With that we have Keaton direct portrayal of Riggan as a man. There is the exasperation of a man who knows he has made many mistakes and the desperation of man trying to recapture some sort of glory. Keaton is remarkable in his scenes of performing as Riggan. He does not change his accent or his mannerisms, nor does he have to. In his performances Keaton expresses that desire for success and integrity simply through the "honest" delivery of words he respects so dearly. Keaton though just is endlessly compelling in his portrayal of the bundled emotions going through the process of putting on the play and dealing with his personal demons. Keaton reflects every set back and success so incredibly well. Something so notable about this performance is this isn't one necessarily about the big moments, but rather he is just so realizes Riggan as someone to sympathize with throughout it is every second of his performance is something special. The way he can bare his soul yet have a hilarious reaction in the very same scene is a most unusual challenge, but one that Keaton meets without a misstep throughout the entire film.

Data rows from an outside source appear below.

/-- A started `vst` to the tile's own scratch. -/
theorem startVst_scratch {u : State} {t : TileId} {x : VEntry} {f : VM} {l off : Nat}
    (ha : x.scal = BitVec.ofNat 64 l) (hl : l = 0xFC00000000 + off) (hs : u.updTile t.val id = u) (ho : (u.tile t.val).oos = false)
    (hin : ∀ i ∈ x.actives (u.tile t.val).vec f.vm, off + i * x.cfg.bytes + x.cfg.bytes ≤ min 0x80000 (scratchBytes u t.val)) :
    startVst u t.val x f = (u.updTile t.val fun y => { y with l1 := { y.l1 with
      scratch := putBytes y.l1.scratch (elemBytes off x.cfg.bytes ((u.tile t.val).vec.el f.vt x.cfg.bytes) (x.actives (u.tile t.val).vec f.vm))
      bad := badAfter y.l1.bad (elemBytes off x.cfg.bytes ((u.tile t.val).vec.el f.vt x.cfg.bytes) (x.actives (u.tile t.val).vec f.vm)) } }, none) := by
  have hb : 0 < x.cfg.bytes := by unfold VCfg.bytes; positivity
  obtain ⟨h1, h2⟩ := stores_scratch (s := u) (t := t) (off := off) ((u.tile t.val).vec.el f.vt x.cfg.bytes)
    (x.actives (u.tile t.val).vec f.vm) 8 ha hl hb hs ho (actives_rising x _ f.vm) hin
  unfold startVst
  simp only [h1, h2, Option.map_none]

end Sys2Proof.Machine
end

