theorem Keeps.execStspD {c rd imm} (h : Keeps σ s) : Completes σ (execStspD c rd imm s) :=
  h.issue (fun _ h1 => h1.storeBody)

theorem Keeps.strLoad {c a n} (h : Keeps σ s) : Keeps σ (strLoad s c a n).1 := by
  unfold Machine.strLoad
  split
  · split
    · exact h
    · exact Keeps.ite₁ h h.remoteLoad
  · split
    next e5 => exact h.dataRead.of e5
    next e5 => exact h.dataRead.of e5

theorem Keeps.strNext {op n c} (h : Keeps σ s) : Keeps σ (strNext op n s c) :=
  h.updCore

theorem Keeps.strStore {op n c bs} (h : Keeps σ s) : Keeps σ (strStore op n s c bs).1 :=
  h.dataWrite.strNext

theorem Keeps.strElem {op n c} (h : Keeps σ s) : Keeps σ (strElem op n s c).1 := by
  unfold Machine.strElem
  split
  · exact h
  · dsimp only
    split
    · split
      next e7 => exact h.storeReady.of e7
      next e7 => exact (h.storeReady.of e7).strStore
    · split
      next e7 => exact h.storeReady.of e7
      next e7 =>
        split
        next e11 => exact ((h.storeReady.of e7).strLoad).of e11
        next e11 => exact (((h.storeReady.of e7).strLoad).of e11).strStore
    · split
      next e8 => exact h.strLoad.of e8
      next e8 =>
        split
        next e12 => exact ((h.strLoad.of e8).strLoad).of e12
        next e12 =>
          split
          · exact (((h.strLoad.of e8).strLoad).of e12).strNext
          · exact Keeps.pair ((((h.strLoad.of e8).strLoad).of e12).updCore)

theorem Keeps.strRun {op n c fuel k} (h : Keeps σ s) : Keeps σ (strRun op n c fuel s k).1 := by
  induction fuel generalizing s k with
  | zero => exact h
  | succ fuel ih =>
    unfold Machine.strRun
    split
    · exact h
    · split
      next e => exact ih (h.strElem.of e)
      next e => exact h.strElem.of e

theorem Keeps.strFlags {op c f} (h : Keeps σ s) : Keeps σ (strFlags op s c f) :=
  Keeps.ite h.updCore h

theorem Keeps.strBody {op f c} (h : Keeps σ s) : KeepsEff σ (strBody op f c s) := by
  unfold Machine.strBody
  dsimp only
  split
  next e5 => exact (h.strRun.of e5).memFault
  next e4 => exact (h.strRun.of e4).addStall
  next e5 => exact ((h.strRun.of e5).strFlags).doneOcc
  next e4 =>
    split
    · exact h.strRun.of e4
    · exact ((h.strRun.of e4).strFlags).doneOcc

theorem Keeps.strInstr {op c f} (h : Keeps σ s) : Keeps σ (strInstr op c f s) :=
  h.issue (fun _ h1 => h1.strBody)

theorem Keeps.execSmov {c f} (h : Keeps σ s) : Completes σ (execSmov c f s) :=
  h.strInstr

theorem Keeps.execSset {c f} (h : Keeps σ s) : Completes σ (execSset c f s) :=
  h.strInstr

theorem Keeps.execScmp {c f} (h : Keeps σ s) : Completes σ (execScmp c f s) :=
  h.strInstr

theorem Keeps.lateDrain {n c} (h : Keeps σ s) : KeepsOpt σ (lateDrain n s c) := by
  induction n generalizing s with
  | zero => trivial
  | succ n ih =>
    unfold Machine.lateDrain
    dsimp only
    split
    · exact h.drainOne
    · exact ih h.drainOne

theorem Keeps.execLateStore {c victim} (h : Keeps σ s) : Completes σ (execLateStore c victim s) := by
  refine Completes.next ?_
  dsimp only
  split
  · exact h
  · split
    · exact h.updCore.lateDrain.getD h
    · split
      · exact h
      · split
        · exact h
        · exact Keeps.ite h.updCore.victimWrite.updL1 h

theorem Keeps.memWriteTo {a bs} (h : Keeps σ s) : Keeps σ (memWriteTo s a bs).1 := by
  unfold Machine.memWriteTo
  refine Keeps.foldl₁ h (fun u x h1 => ?_)
  split
  · exact h1
  · exact h1.lineWrite

theorem Keeps.hostWriteOp {addr data} (h : Keeps σ s) : Keeps σ (hostWriteOp s addr data).1 := by
  unfold Machine.hostWriteOp
  split
  · exact h
  · split
    · exact h
    · split
      · exact h
      · split
        next e8 => exact h.memWriteTo.of e8
        next e9 => exact h.memWriteTo.of e9
    · split
      next e7 => exact h.busWrite.of e7
      next e8 => exact h.busWrite.of e8
    · split
      next e7 => exact h.regWrite.of e7
      · exact h

theorem Keeps.hostReadOp {addr len} (h : Keeps σ s) : Keeps σ (hostReadOp s addr len).1 := by
  unfold Machine.hostReadOp
  split
  · exact h
  · split
    · exact h
    · split
      next e8 => exact h.memRead.of e8
      next e8 => exact h.memRead.of e8
    · split
      next e8 => exact h.busRead.of e8
      next e8 => exact h.busRead.of e8
    · split
      next e8 => exact h.regRead.of e8
      next e7 => exact h.regRead.of e7

theorem Keeps.execWrite {i xid addr data cmpl} (h : Keeps σ s) : Completes σ (execWrite i xid addr data cmpl s) := by
  unfold Machine.execWrite
  refine Completes.next ?_
  split
  · refine Keeps.hostOp h (fun _ k1 => Keeps.hostWriteOp k1)
  · exact Keeps.ite h.opTaken.hostWriteOp.nextOps h

theorem Keeps.execRead {i xid addr len} (h : Keeps σ s) : Completes σ (execRead i xid addr len s) := by
  unfold Machine.execRead
  refine Completes.next ?_
  refine Keeps.hostOp h (fun u4 h4 => ?_)
  split
  next e10 => exact h4.hostReadOp.of e10
  next e10 => exact h4.hostReadOp.of e10

theorem Keeps.vpush {t' x} (h : Keeps σ s) : Keeps σ (vpush s t' x) :=
  h.updVec

theorem Keeps.vcompute {t' i} (h : Keeps σ s) : Completes σ (vcompute t' i s) := by
  refine Completes.next (h.vissue fun u hu => ?_)
  dsimp only
  split
  · trivial
  · split
    · trivial
    · exact hu.vpush.done

theorem Keeps.execVfadd {t' f} (h : Keeps σ s) : Completes σ (execVfadd t' f s) :=
  h.vcompute

theorem Keeps.execVfsub {t' f} (h : Keeps σ s) : Completes σ (execVfsub t' f s) :=
  h.vcompute

theorem Keeps.execVfmul {t' f} (h : Keeps σ s) : Completes σ (execVfmul t' f s) :=
  h.vcompute

theorem Keeps.execVfdiv {t' f} (h : Keeps σ s) : Completes σ (execVfdiv t' f s) :=
  h.vcompute

theorem Keeps.execVfmin {t' f} (h : Keeps σ s) : Completes σ (execVfmin t' f s) :=
  h.vcompute

theorem Keeps.execVfmax {t' f} (h : Keeps σ s) : Completes σ (execVfmax t' f s) :=
  h.vcompute

theorem Keeps.execVfsqrt {t' f} (h : Keeps σ s) : Completes σ (execVfsqrt t' f s) :=
  h.vcompute

theorem Keeps.execVfneg {t' f} (h : Keeps σ s) : Completes σ (execVfneg t' f s) :=
  h.vcompute

theorem Keeps.execVfabs {t' f} (h : Keeps σ s) : Completes σ (execVfabs t' f s) :=
  h.vcompute

theorem Keeps.execVcvtFI {t' f} (h : Keeps σ s) : Completes σ (execVcvtFI t' f s) :=
  h.vcompute

theorem Keeps.execVcvtIF {t' f} (h : Keeps σ s) : Completes σ (execVcvtIF t' f s) :=
  h.vcompute

theorem Keeps.execVfwcvt {t' f} (h : Keeps σ s) : Completes σ (execVfwcvt t' f s) :=
  h.vcompute

theorem Keeps.execVfncvt {t' f} (h : Keeps σ s) : Completes σ (execVfncvt t' f s) :=
  h.vcompute

theorem Keeps.execVfma {t' f} (h : Keeps σ s) : Completes σ (execVfma t' f s) :=
  h.vcompute

theorem Keeps.execVfms {t' f} (h : Keeps σ s) : Completes σ (execVfms t' f s) :=
  h.vcompute

theorem Keeps.execVfnma {t' f} (h : Keeps σ s) : Completes σ (execVfnma t' f s) :=
  h.vcompute

theorem Keeps.execVfnms {t' f} (h : Keeps σ s) : Completes σ (execVfnms t' f s) :=
  h.vcompute

theorem Keeps.execVadd {t' f} (h : Keeps σ s) : Completes σ (execVadd t' f s) :=
  h.vcompute

theorem Keeps.execVsub {t' f} (h : Keeps σ s) : Completes σ (execVsub t' f s) :=
  h.vcompute

theorem Keeps.execVmul {t' f} (h : Keeps σ s) : Completes σ (execVmul t' f s) :=
  h.vcompute

theorem Keeps.execVmulh {t' f} (h : Keeps σ s) : Completes σ (execVmulh t' f s) :=
  h.vcompute

theorem Keeps.execVmulhu {t' f} (h : Keeps σ s) : Completes σ (execVmulhu t' f s) :=
  h.vcompute

theorem Keeps.execVand {t' f} (h : Keeps σ s) : Completes σ (execVand t' f s) :=
  h.vcompute

theorem Keeps.execVor {t' f} (h : Keeps σ s) : Completes σ (execVor t' f s) :=
  h.vcompute

theorem Keeps.execVxor {t' f} (h : Keeps σ s) : Completes σ (execVxor t' f s) :=
  h.vcompute

theorem Keeps.execVandn {t' f} (h : Keeps σ s) : Completes σ (execVandn t' f s) :=
  h.vcompute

I would be remiss though not to mention when Riggan gives into the idea of the Birdman. Keaton's performance is essential to the success of this oddity working because it could have easily come off as just pretentious or just something lacking in any substance. Keaton though helps turns it into a piece of cinematic magic with his performance. It can be interpreted still but what Keaton does is outstanding in his creation of Riggan becoming one with Birdman, and again it may be one finally inspiring to be something greater than himself, or maybe finally giving into a madness that is destroying him. No matter what you may believe it is I absolutely love the way Keaton expresses this discovery that may be the unexpected virtue of ignorance or it might not be. This is an absolutely great performance by Michael Keaton. Keaton gathers it all and there would have been so many places for him to fall. Keaton only ever soars (pun definitely not intended) in the role as he amplifies the emotions and even the entertainment value of second of the film in which he appears. Keaton brings us through the otherworldly mind and place of Riggan in a truly wondrous fashion.